The rubber protective caps of the front-axle ball joints may be damaged by external influences, e.g. flying stones, or during assembly. If a protective cap is damaged, the joint in question - upper or lower control arm, track rods - must be renewed, as the action of dirt or moisture will destroy the joint. For this reason, we also call attention to the routine listed in the vehicle maintenance plan:
"Inspect seating and operation of all joints to steering gear, track rods, suspension links and joints, as well as the leaktightness of the protective caps".
We recommend that the protective caps of the joints be checked whenever work is carried out on the front axle (visual inspection).

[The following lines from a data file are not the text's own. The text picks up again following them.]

/-- A matrix instruction in a track's queue (R325): the word's form and operands as read at issue, the configuration
latched, the K-steps already done, its issuing warp, lanes, PC and rounding state. -/
structure MatOp where
  id : Nat
  place : Nat
  word : Instr
  src : List Nat
  tcfg : List Word
  kdone : Nat
  /-- K-steps of an MLOOP done before it was saved (R335) -/
  prior : Nat
  lanes : Mask
  pc : Dword
  rm : RMode
  ftz : Bool
  /-- the fault record it is paused on (R338) -/
  pause : Option ParkCause
  /-- pages denied to its weight reads, with CODE × 65536 + DETAIL (R338) -/
  denied : List (Nat × Nat)
  /-- the issuing warp has ended -/
  gone : Bool
  /-- issued in supervisor mode -/
  sup : Bool
  /-- FPCSR.EN of the issuing warp -/
  en : BitVec 5
  deriving DecidableEq, Repr

/-- A track (R168): admission sequence, binding, matrix state and queue; the cycles it has picked in, and the step of the
last. -/
structure Track where
  seq : Nat
  cycle : Nat
  last : Nat
  bind : Option Nat
  tiles : FMap Tile
  acc0 : Acc
  acc1 : Acc
  queue : List MatOp
  deriving DecidableEq, Repr

/-- A copy or staging in flight (R294, R308). -/
structure Xfer where
  core : Nat
  track : Nat
  part : Nat
  ctx : Nat
  wg : Nat
  /-- the issuing warp; none for a staging -/
  place : Option Nat
  /-- the issuing warp has ended -/
  gone : Bool
  /-- issued in supervisor mode -/
  sup : Bool
  desc : BitVec 256
  out : Bool
  /-- the batch joined (R301), none for a staging -/
  batch : Option Word
  /-- the region entry staged -/
  entry : Option Nat
  /-- the barrier object of a COPYO (R311) -/
  bar : Option Nat
  /-- chunks whose bytes have all been moved -/
  landed : List Nat
  pause : Option ParkCause
  /-- pages denied (R296) -/
  denied : List (Nat × Nat)
  failed : Option (Nat × Nat)
  pc : Dword
  /-- elements as they were read at issue, or before the workgroup's next write (R249) -/
  got : FMap (List Byte × Option Mark)
  /-- scratchpad bytes that transfers issued later have written: offset and length (R295) -/
  later : List (Nat × Nat)
  /-- scratchpad sectors that transfers issued later have marked poisoned in failing (R297) -/
  marked : List Nat
  deriving DecidableEq, Repr

/-- A fault record (R225). -/
structure FRec where
  origin : Nat
  oseq : Nat
  ctx : Nat
  part : Nat
  core : Nat
  track : Nat
  fpte : Nat
  vpage : Nat
  kind : Nat
  acc : Nat
  sup : Bool
  level : Nat
  deriving DecidableEq, Repr

/-- A tier miss (R227): the page, and who met it first; the gondola walks to the leaf when it serves the miss (R223). -/
structure TierMiss where
  ctx : Nat
  vpage : Nat
  core : Nat
  track : Nat
  acc : Nat
  sup : Bool
  /-- the key slot under which the page was accessed (R427, R431) -/
  slot : Option Nat
  deriving DecidableEq, Repr

/-- What Chairlift still has to do for a completed record's join block (R352). -/
structure Join where
  launch : Nat
  ctx : Nat
  block : Nat
  pause : Option ParkCause
  denied : Option Nat
  /-- the decrement has written 0 and the continuation is to be read -/
  reading : Bool
  deriving DecidableEq, Repr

Inspecting Rubber Protective Caps of Control Arm Ball Joints:
1.Raise car on hoist, steering lock disengaged.
3.Inspect visible areas on left and right after cleaning. Concealed cracks are revealed by pinching the rubber cap with the fingers. 4.Turn front wheels to opposite lock and inspect other half of rubber caps.
In the vicinity of the brake cover plates, a small area cannot be inspected visually. Check this area by hand.
Upper ball joint Lower ball joint
MODIFIED STEERING KNUCKLE, CARS WITH FLOATING BRAKE CALIPERS
To avoid damaging the rubber boot of the lower ball joint (mounting) with a commercial puller, the steering knuckle has a press-off lug (only steering knuckles for floating brake calipers).
Steering knuckles without press-off lug have been discontinued and are no longer available as spare parts.
It is permissible to install the newest steering knuckle on one side only. Disassembly
Lower Ball Joint
When the securing nut is slackened (cap nut - previously normal self-locking hex nut) the pin of the ball joint is pressed out of the steering knuckle, because the cap nut acts against the press-off lug.
Use VW 267 a to press off as before (page 40 - 14).